The next task I plan to pursue is finally getting my Hogwarts letter. Upon hearing this, some of you may be thinking, "But Hogwarts isn't a real place." To you I say, Shhhh. Other, more practical people may say, "But Sarah, you're significantly older than the other first years, who are all eleven." This is true. However, when it comes to my invite to Hogwarts, I'm not picky! I will accept an offer as student, professor, administrator, janitor, or magically-transfigured broom closet. There are also, of course, many other places in this vein to explore while in London. I intend to, like Harry in the summer before his third year, do all of my studying for the semester in the inn above the Leaky Cauldron, eating free sundaes from Florean Fortescue's Ice Cream Parlor and watching young witches and wizards shop for textbooks and robes out my window. I am currently working on a way to smuggle a small owl back through customs. I also pledge to visit every public loo (see? I'm half British already!) in the city if it means finding the Ministry of Magic. [On a slightly more serious note, I know that there are approximately five bajillion Harry Potter tourist sites in London, and if you're reading this and will be in London for spring 2013, be aware that I will be dragging you to all of them.]

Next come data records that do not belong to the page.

/-! ### `natOfBits` and `bitsOfNat`

They are inverse to each other between the strings of one length and the numbers below its power of 2. -/

theorem natOfBits_lt (bs : List Bit) : natOfBits bs < 2 ^ bs.length := by
  induction bs with
  | nil => simp [natOfBits]
  | cons b bs ih =>
    have hb : b.toNat < 2 := Bool.toNat_lt b
    rw [natOfBits, List.length_cons, pow_succ]
    omega

theorem natOfBits_append (low high : List Bit) :
    natOfBits (low ++ high) = natOfBits low + 2 ^ low.length * natOfBits high := by
  induction low with
  | nil => simp [natOfBits]
  | cons b low ih => simp only [List.cons_append, natOfBits, ih, List.length_cons, pow_succ]; ring

theorem bitsOfNat_natOfBits (bs : List Bit) : bitsOfNat bs.length (natOfBits bs) = bs := by
  induction bs with
  | nil => rfl
  | cons b bs ih =>
    have hhead : ((b.toNat + 2 * natOfBits bs) % 2 == 1) = b := by cases b <;> simp
    have htail : (b.toNat + 2 * natOfBits bs) / 2 = natOfBits bs := by
      have hb : b.toNat < 2 := Bool.toNat_lt b
      omega
    rw [List.length_cons, natOfBits, bitsOfNat, hhead, htail, ih]

theorem natOfBits_bitsOfNat (k n : Nat) : natOfBits (bitsOfNat k n) = n % 2 ^ k := by
  induction k generalizing n with
  | zero => simp [bitsOfNat, natOfBits, Nat.mod_one]
  | succ k ih =>
    have hbit : (n % 2 == 1).toNat = n % 2 := by rcases Nat.mod_two_eq_zero_or_one n with h | h <;> simp [h]
    rw [bitsOfNat, natOfBits, ih, hbit, Nat.pow_succ', Nat.mod_mul]

theorem natOfBits_injective {f g : List Bit} (hlength : f.length = g.length) (h : natOfBits f = natOfBits g) : f = g := by
  rw [← bitsOfNat_natOfBits f, ← bitsOfNat_natOfBits g, hlength, h]

@[simp] theorem natOfBits_zeros (k : Nat) : natOfBits (zeros k) = 0 := by
  induction k with
  | zero => rfl
  | succ k ih =>
    rw [zeros] at ih
    simp [zeros, List.replicate_succ, natOfBits, ih]

theorem natOfBits_eq_zero_iff {bs : List Bit} : natOfBits bs = 0 ↔ bs = zeros bs.length := by
  constructor
  · intro h
    exact natOfBits_injective (length_zeros _).symm (by rw [h, natOfBits_zeros])
  · intro h
    rw [h, natOfBits_zeros]

/-- `Σ w[i]·2^i` (R60). -/
theorem natOfBits_eq_sum (bs : List Bit) :
    (natOfBits bs : Int) = ∑ i ∈ Finset.range bs.length, if bs.getD i false then (2 : Int) ^ i else 0 := by
  induction bs with
  | nil => simp [natOfBits]
  | cons b bs ih =>
    have hhigher : ∀ i, (if (b :: bs).getD (i + 1) false then (2 : Int) ^ (i + 1) else 0) =
        2 * if bs.getD i false then (2 : Int) ^ i else 0 := fun i => by
      rw [List.getD_cons_succ]
      split <;> ring
    rw [List.length_cons, Finset.sum_range_succ', Finset.sum_congr rfl fun i _ => hhigher i, ← Finset.mul_sum, ← ih,
      natOfBits]
    cases b <;> simp [add_comm]

/-! ### The signed fields (R65, R77): the sign bit is the last one -/

theorem signedOf_append_false (low : List Bit) : signedOf (low ++ [false]) = some (natOfBits low : Int) := by
  have hlt := natOfBits_lt low
  have hvalue : natOfBits (low ++ [false]) = natOfBits low := by simp [natOfBits_append, natOfBits]
  simp [signedOf, hvalue, hlt, hlt.ne]

theorem signedOf_append_true (low : List Bit) :
    signedOf (low ++ [true]) = if natOfBits low = 0 then none else some ((natOfBits low : Int) - 2 ^ low.length) := by
  have hvalue : natOfBits (low ++ [true]) = natOfBits low + 2 ^ low.length := by simp [natOfBits_append, natOfBits]
  simp only [signedOf, hvalue, List.length_append, List.length_singleton, Nat.add_sub_cancel]
  by_cases hzero : natOfBits low = 0
  · simp [hzero]
  · rw [if_neg (by omega), if_neg (by omega), if_neg hzero]
    congr 1
    push_cast
    ring

theorem signedOf_nullBits (k : Nat) : signedOf (nullBits (k + 1)) = none := by
  rw [nullBits, Nat.add_sub_cancel, signedOf_append_true, if_pos (natOfBits_zeros k)]

/-- A field with an integer is −(2^(k−1) − 1)…2^(k−1) − 1, `k` its size. -/
theorem signedOf_bounds {bs : List Bit} {z : Int} (h : signedOf bs = some z) :
    -(2 ^ (bs.length - 1)) < z ∧ z < 2 ^ (bs.length - 1) := by
  rcases List.eq_nil_or_concat bs with rfl | ⟨low, sign, rfl⟩
  · obtain rfl : (0 : Int) = z := by simpa [signedOf, natOfBits] using h
    simp
  · have hlt : (natOfBits low : Int) < 2 ^ low.length := by exact_mod_cast natOfBits_lt low
    rw [List.concat_eq_append] at h ⊢
    rw [List.length_append, List.length_singleton, Nat.add_sub_cancel]
    cases sign with
    | false =>
      obtain rfl := Option.some.inj ((signedOf_append_false low).symm.trans h)
      omega
    | true =>
      rw [signedOf_append_true] at h
      split at h
      · cases h
      · obtain rfl := Option.some.inj h
        omega

/-- Settles O8: the value by the last bit of the field, the bounds, and the sum of an unsigned field. -/
theorem numericFields : Obligations.NumericFields := by
  refine ⟨signedOf_append_false, fun low hlow => ?_, fun k => ?_, fun bs z _ h => signedOf_bounds h, natOfBits_eq_sum⟩
  · rw [signedOf_append_true, if_neg fun hzero => hlow (natOfBits_eq_zero_iff.1 hzero)]
  · have hnull := signedOf_nullBits k
    rwa [nullBits, Nat.add_sub_cancel] at hnull

/-! ### Writing a field and reading it back (R64, R65) -/

theorem natOfBits_signedBits (k : Nat) (z : Int) : (natOfBits (signedBits k z) : Int) = z % 2 ^ k := by
  have hpos : (0 : Int) < 2 ^ k := by positivity
  have hnonneg := Int.emod_nonneg z hpos.ne'
  have hlt : (z % 2 ^ k).toNat < 2 ^ k := by
    have := Int.emod_lt_of_pos z hpos
    zify
    omega
  rw [signedBits, natOfBits_bitsOfNat, Nat.cast_pow, Nat.cast_ofNat, Nat.mod_eq_of_lt hlt, Int.toNat_of_nonneg hnonneg]

theorem signedOf_signedBits {k : Nat} {z : Int} (hlow : -(2 ^ k) < z) (hhigh : z < 2 ^ k) :
    signedOf (signedBits (k + 1) z) = some z := by
  have hvalue := natOfBits_signedBits (k + 1) z
  rw [pow_succ] at hvalue
  have hhalf : ((2 ^ k : Nat) : Int) = 2 ^ k := by push_cast; rfl
  simp only [signedOf, length_signedBits, Nat.add_sub_cancel]
  rcases le_or_gt 0 z with hz | hz
  · rw [Int.emod_eq_of_lt hz (by omega)] at hvalue
    rw [if_neg (by omega), if_pos (by omega), hvalue]
  · rw [← Int.add_emod_right, Int.emod_eq_of_lt (by omega) (by omega)] at hvalue
    rw [if_neg (by omega), if_neg (by omega), hvalue]
    congr 1
    push_cast
    ring

theorem signedBits_of_signedOf {bs : List Bit} {z : Int} (hbs : bs ≠ []) (h : signedOf bs = some z) :
    signedBits bs.length z = bs := by
  obtain ⟨k, hk⟩ := Nat.exists_eq_succ_of_ne_zero (mt List.length_eq_zero_iff.1 hbs)
  have hlt := natOfBits_lt bs
  rw [hk] at hlt
  have hvalue : z % 2 ^ (k + 1) = natOfBits bs := by
    simp only [signedOf, hk, Nat.succ_eq_add_one, Nat.add_sub_cancel] at h
    have hlt' : (natOfBits bs : Int) < 2 ^ (k + 1) := by exact_mod_cast hlt
    split at h
    · cases h
    · split at h
      · obtain rfl := Option.some.inj h
        exact Int.emod_eq_of_lt (by omega) hlt'
      · obtain rfl := Option.some.inj h
        rw [← Int.add_emod_right]
        push_cast
        rw [pow_succ] at hlt' ⊢
        rw [show (natOfBits bs : Int) - 2 * 2 ^ k + 2 ^ k * 2 = natOfBits bs by ring]
        exact Int.emod_eq_of_lt (by omega) hlt'
  refine natOfBits_injective (length_signedBits ..) (Int.ofNat.inj ?_)
  rw [Int.ofNat_eq_natCast, Int.ofNat_eq_natCast, natOfBits_signedBits, hk, hvalue]

theorem eq_nullBits_of_signedOf {bs : List Bit} (hbs : bs ≠ []) (h : signedOf bs = none) : bs = nullBits bs.length := by
  rcases List.eq_nil_or_concat bs with rfl | ⟨low, sign, rfl⟩
  · exact absurd rfl hbs
  · rw [List.concat_eq_append] at h ⊢
    cases sign with
    | false => rw [signedOf_append_false] at h; cases h
    | true =>
      rw [signedOf_append_true] at h
      split at h
      · rw [nullBits, List.length_append, List.length_singleton, Nat.add_sub_cancel, ← natOfBits_eq_zero_iff.1 ‹_›]
      · cases h

theorem ofNat_natOfBits_u8Bits (u8 : BitVec 8) : BitVec.ofNat 8 (natOfBits (u8Bits u8)) = u8 := by
  rw [u8Bits, natOfBits_bitsOfNat, Nat.mod_eq_of_lt u8.isLt, BitVec.ofNat_toNat, BitVec.setWidth_eq]

theorem u8Bits_ofNat_natOfBits {f : List Bit} (hf : f.length = 8) : u8Bits (BitVec.ofNat 8 (natOfBits f)) = f := by
  have hlt := natOfBits_lt f
  rw [hf] at hlt
  rw [u8Bits, BitVec.toNat_ofNat, Nat.mod_eq_of_lt hlt, ← hf, bitsOfNat_natOfBits]

end Sys2Proof.NumericField

/-! PROOFS. The decoder and the encoder (spec 30_encoding.md R69 to R75). -/

namespace Sys2Proof.Encoding

open Sys2Proof.Laws Sys2Proof.EmbeddedStrings Sys2Proof.NumericField

/-! ### A 17-bit word is a field and the bits above it -/

/-- The bits from `w[k]` up to `w[16]`. -/
def bitsAbove (w : Item) (k : Nat) : List Bit := (List.range' k (instrSize - k)).map (wbit w)

theorem take_append_bitsAbove {w : Item} (hlength : w.length = instrSize) (k : Nat) : w.take k ++ bitsAbove w k = w := by
  have hdrop : bitsAbove w k = w.drop k := by
    refine List.ext_getElem (by simp [bitsAbove, hlength]) fun i _ hi => ?_
    rw [List.length_drop] at hi
    simp only [bitsAbove, List.getElem_map, List.getElem_range', List.getElem_drop, wbit, one_mul]
    exact List.getD_eq_getElem w false (by omega)
  rw [hdrop, List.take_append_drop]

theorem bitsAbove_eq_cons {w : Item} {k : Nat} {b : Bit} {tail : List Bit} (hk : k < 17) (hbit : wbit w k = b)
    (htail : bitsAbove w (k + 1) = tail) : bitsAbove w k = b :: tail := by
  have hsize : instrSize - k = (instrSize - (k + 1)) + 1 := by
    unfold instrSize
    omega
  rw [bitsAbove, hsize, List.range'_succ, List.map_cons, hbit, ← htail, bitsAbove]

/-- Three bits and those above them. -/
theorem bitsAbove_cons₃ {w : Item} {k : Nat} {p q r : Bit} {tail : List Bit} (hp : wbit w k = p)
    (hq : wbit w (k + 1) = q) (hr : wbit w (k + 2) = r) (htail : bitsAbove w (k + 3) = tail) (hk : k < 15 := by decide) :
    bitsAbove w k = p :: q :: r :: tail :=
  bitsAbove_eq_cons (by omega) hp (bitsAbove_eq_cons (by omega) hq (bitsAbove_eq_cons (by omega) hr htail))

/-! ### The fields of a word, written again -/

/-- A signed field of `k` bits, null as none (R65, R77). -/
def signedField (k : Nat) : Option Int → List Bit
  | none => nullBits k
  | some z => signedBits k z

/-- An embedded-string field of `k` bits, no string as none (R66, R67). -/
def embeddedField (k : Nat) : Option Item → List Bit
  | none => zeros k
  | some v => embeddedBits k v

theorem signedField_signedOf {f : List Bit} (hf : f ≠ []) : signedField f.length (signedOf f) = f := by
  cases hvalue : signedOf f with
  | none => exact (eq_nullBits_of_signedOf hf hvalue).symm
  | some z => exact signedBits_of_signedOf hf hvalue

theorem embeddedField_embeddedOf (f : List Bit) : embeddedField f.length (embeddedOf f) = f := by
  cases hvalue : embeddedOf f with
  | none => exact (eq_zeros_of_embeddedOf_eq_none hvalue).symm
  | some v => exact (eq_embeddedBits_of_embeddedOf_eq_some hvalue).2.symm

section

variable {w : Item} (hlength : w.length = instrSize)

include hlength

theorem length_take_word {k : Nat} (hk : k ≤ 17) : (w.take k).length = k := by
  rw [List.length_take, hlength]
  exact Nat.min_eq_left hk

theorem u8Bits_u8Of : u8Bits (u8Of w) = w.take 8 := u8Bits_ofNat_natOfBits (length_take_word hlength (by decide))

theorem zeros_of_u8Of (h : u8Of w = 0) : zeros 8 = w.take 8 := by
  rw [← u8Bits_u8Of hlength, h]
  rfl

theorem signedField_take {k : Nat} (hk : k + 1 ≤ 17) : signedField (k + 1) (signedOf (w.take (k + 1))) = w.take (k + 1) := by
  have hsize := length_take_word hlength hk
  have hne : w.take (k + 1) ≠ [] := fun hnil => by
    rw [hnil] at hsize
    cases hsize
  have hfield := signedField_signedOf hne
  rwa [hsize] at hfield

theorem embeddedField_take {k : Nat} (hk : k ≤ 17) : embeddedField k (embeddedOf (w.take k)) = w.take k := by
  have hfield := embeddedField_embeddedOf (w.take k)
  rwa [length_take_word hlength hk] at hfield

end

/-! ### What a field of any word can hold (R65 to R67, R77) -/

theorem signedOf_take_bounds {w : Item} {k : Nat} {z : Int} (h : signedOf (w.take (k + 1)) = some z) :
    -(2 ^ k) < z ∧ z < 2 ^ k := by
  obtain ⟨hlow, hhigh⟩ := signedOf_bounds h
  have hle : (2 : Int) ^ ((w.take (k + 1)).length - 1) ≤ 2 ^ k :=
    pow_le_pow_right₀ (by decide) (by rw [List.length_take]; omega)
  omega

theorem s9Ok_s9Of (w : Item) : (s9Of w).all s9Ok = true := by
  rw [Option.all_eq_true]
  intro s9 hs9
  obtain ⟨hlow, hhigh⟩ := signedOf_take_bounds hs9
  norm_num at hlow hhigh
  simp only [s9Ok, decide_eq_true_eq]
  omega

theorem s12Ok_signedOf_take (w : Item) : (signedOf (w.take 12)).all s12Ok = true := by
  rw [Option.all_eq_true]
  intro s12 hs12
  obtain ⟨hlow, hhigh⟩ := signedOf_take_bounds hs12
  norm_num at hlow hhigh
  simp only [s12Ok, decide_eq_true_eq]
  omega

theorem length_of_embeddedOf_take {w b : Item} {k : Nat} (h : embeddedOf (w.take (k + 1)) = some b) : b.length ≤ k := by
  obtain ⟨hlt, -⟩ := eq_embeddedBits_of_embeddedOf_eq_some h
  rw [List.length_take] at hlt
  omega

theorem b9Ok_b9Of (w : Item) : (b9Of w).all b9Ok = true := by
  rw [Option.all_eq_true]
  exact fun _ hb9 => decide_eq_true (length_of_embeddedOf_take hb9)

theorem b12Ok_embeddedOf_take (w : Item) : b12Ok (embeddedOf (w.take 12)) = true := by
  cases h : embeddedOf (w.take 12) with
  | none => rfl
  | some b => exact decide_eq_true (length_of_embeddedOf_take h)

/-! ### What the decoder answers -/

/-- `i` is well formed, and a 17-bit `w` is its encoding, but for an instruction with several words. -/
def ReadFrom (w : Item) (i : Instr) : Prop :=
  i.wf = true ∧ (w.length = instrSize → hasSeveralWords i = false → encode i = w)

namespace ReadFrom

variable {w : Item} {i : Instr} {tail : List Bit}

/-- The instruction's field is that of the word, and the bits above it are those of the word. -/
theorem of_field {k : Nat} {field : List Bit} (hwf : i.wf = true) (hfield : w.length = instrSize → field = w.take k)
    (hencode : encode i = field ++ tail) (hbits : bitsAbove w k = tail) : ReadFrom w i :=
  ⟨hwf, fun hlength _ => by rw [hencode, hfield hlength, ← hbits, take_append_bitsAbove hlength]⟩

theorem size (hwf : i.wf = true) (hencode : encode i = u8Bits (u8Of w) ++ tail) (hbits : bitsAbove w 8 = tail) :
    ReadFrom w i :=
  of_field hwf u8Bits_u8Of hencode hbits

Third on my completely-realistic London bucket list is singing a duet with Adele. I'm thinking "(I've Had) The Time of My Life." Literally everything about this goal is realistic. I hope that, by May of next year, Adele's vocal problems will have been ameliorated. If they haven't, I probably will have killed myself, so the whole thing is moot. I like to think that our voices would sound harmonious and beautiful together. We are both divas who seem unlikely to be willing to sing anything but the melody or to sing a guy's part, so that would be sure to produce a really loud, generally obnoxious performance. She's the only famous person I can think of from whom I could borrow clothing, so that will work well. I like to imagine us in matching sequined muumuus like the one Cee-Lo wore for the Super Bowl halftime show (the only part I watched). By the end of this performance, Adele and I, too, will be best friends. Adele, Kate, and I will be meeting for tea once a week by spring break, a week during which I intend to travel to Italy and become the latest "It" model of the Milan fashion scene.
So....that's pretty much what I have planned. I mean, time and again, I suppose I'll go to class and see the sights and stuff. I have enough things to do that I don't predict I'll sleep a lot. For this reason, I intend to sleep approximately thirteen hours a night for the entirety of this semester. In all, I'm pretty sure that spring 2013 is going to be the best semester of all time. Don't be surprised if, with the exception of a brief visit to go to my sister's graduation (I figure that's pretty required), I never come home.